[Stored entries]
>>>
/-- Steps 3 and 4 of R240: FINAL and DIGEST into the record, then the count of zero is observable. A fault of the
write pauses the completion, or the write is given up, with the error bit set (R196, R318); a failure whose record finds
no room waits (R315). -/
def State.writeBack (s : State) (t : Task) (j : Job) : State :=
  let va := t.record.va + 48
  match s.resolve (t.space j) .write va with
  | .ok h =>
    let bytes := leBytes 8 t.digest.toNat ++ leBytes 8 (counterWord 0 t.err t.cancelled).toNat
    ((s.touch .write h).performPlain t.job t.id (bytes.mapIdx fun i b =>
      ⟨h.loc + i, va + BitVec.ofNat 64 i, b, h.zel, false⟩)).finishTask t j
  | .error m =>
    if !s.canReport 1 then s
    else
      let s := s.readTraffic (s.walkSpans (t.space j) va)
      match m with
      | .fault d =>
        if s.ringOn then
          let s := s.report (t.record' .page d 5 0 0 0 va)
          s.onTask t.job t.id fun t => { t with paused := some (s.dev.ring.prod - 1).toNat }
        else (s.setErr t.job t.id).finishTask t j
      | _ => ((s.report (t.record' m.code.1 m.code.2 1 0 0 0 va)).setErr t.job t.id).finishTask t j

/-- LAUNCH_COMPLETE (R240): a launch whose count is zero completes. -/
def execLaunchComplete (job task : Nat) (s : State) : Out :=
  match s.findTask job task, s.findJob job with
  | some t, some j =>
    let s' := s.observe
    let held : Bool := match t.paused with
      | some seq => s'.ringOn && !decide (seq < s'.dev.ring.cons.toNat)
      | none => false
    if t.state ≠ .completing ∨ held then .next s
    else
      let s' := s'.flush t (s'.heldBy t)
      .next (if s'.heldBy t = [] then s'.writeBack ((s'.findTask job task).getD t) j else s')
  | _, _ => .next s

end Sys2Proof.Machine
end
<<<
Give back every entry, unchanged in any way.

/-- Steps 3 and 4 of R240: FINAL and DIGEST into the record, then the count of zero is observable. A fault of the
write pauses the completion, or the write is given up, with the error bit set (R196, R318); a failure whose record finds
no room waits (R315). -/
def State.writeBack (s : State) (t : Task) (j : Job) : State :=
  let va := t.record.va + 48
  match s.resolve (t.space j) .write va with
  | .ok h =>
    let bytes := leBytes 8 t.digest.toNat ++ leBytes 8 (counterWord 0 t.err t.cancelled).toNat
    ((s.touch .write h).performPlain t.job t.id (bytes.mapIdx fun i b =>
      ⟨h.loc + i, va + BitVec.ofNat 64 i, b, h.zel, false⟩)).finishTask t j
  | .error m =>
    if !s.canReport 1 then s
    else
      let s := s.readTraffic (s.walkSpans (t.space j) va)
      match m with
      | .fault d =>
        if s.ringOn then
          let s := s.report (t.record' .page d 5 0 0 0 va)
          s.onTask t.job t.id fun t => { t with paused := some (s.dev.ring.prod - 1).toNat }
        else (s.setErr t.job t.id).finishTask t j
      | _ => ((s.report (t.record' m.code.1 m.code.2 1 0 0 0 va)).setErr t.job t.id).finishTask t j

/-- LAUNCH_COMPLETE (R240): a launch whose count is zero completes. -/
def execLaunchComplete (job task : Nat) (s : State) : Out :=
  match s.findTask job task, s.findJob job with
  | some t, some j =>
    let s' := s.observe
    let held : Bool := match t.paused with
      | some seq => s'.ringOn && !decide (seq < s'.dev.ring.cons.toNat)
      | none => false
    if t.state ≠ .completing ∨ held then .next s
    else
      let s' := s'.flush t (s'.heldBy t)
      .next (if s'.heldBy t = [] then s'.writeBack ((s'.findTask job task).getD t) j else s')
  | _, _ => .next s

end Sys2Proof.Machine
end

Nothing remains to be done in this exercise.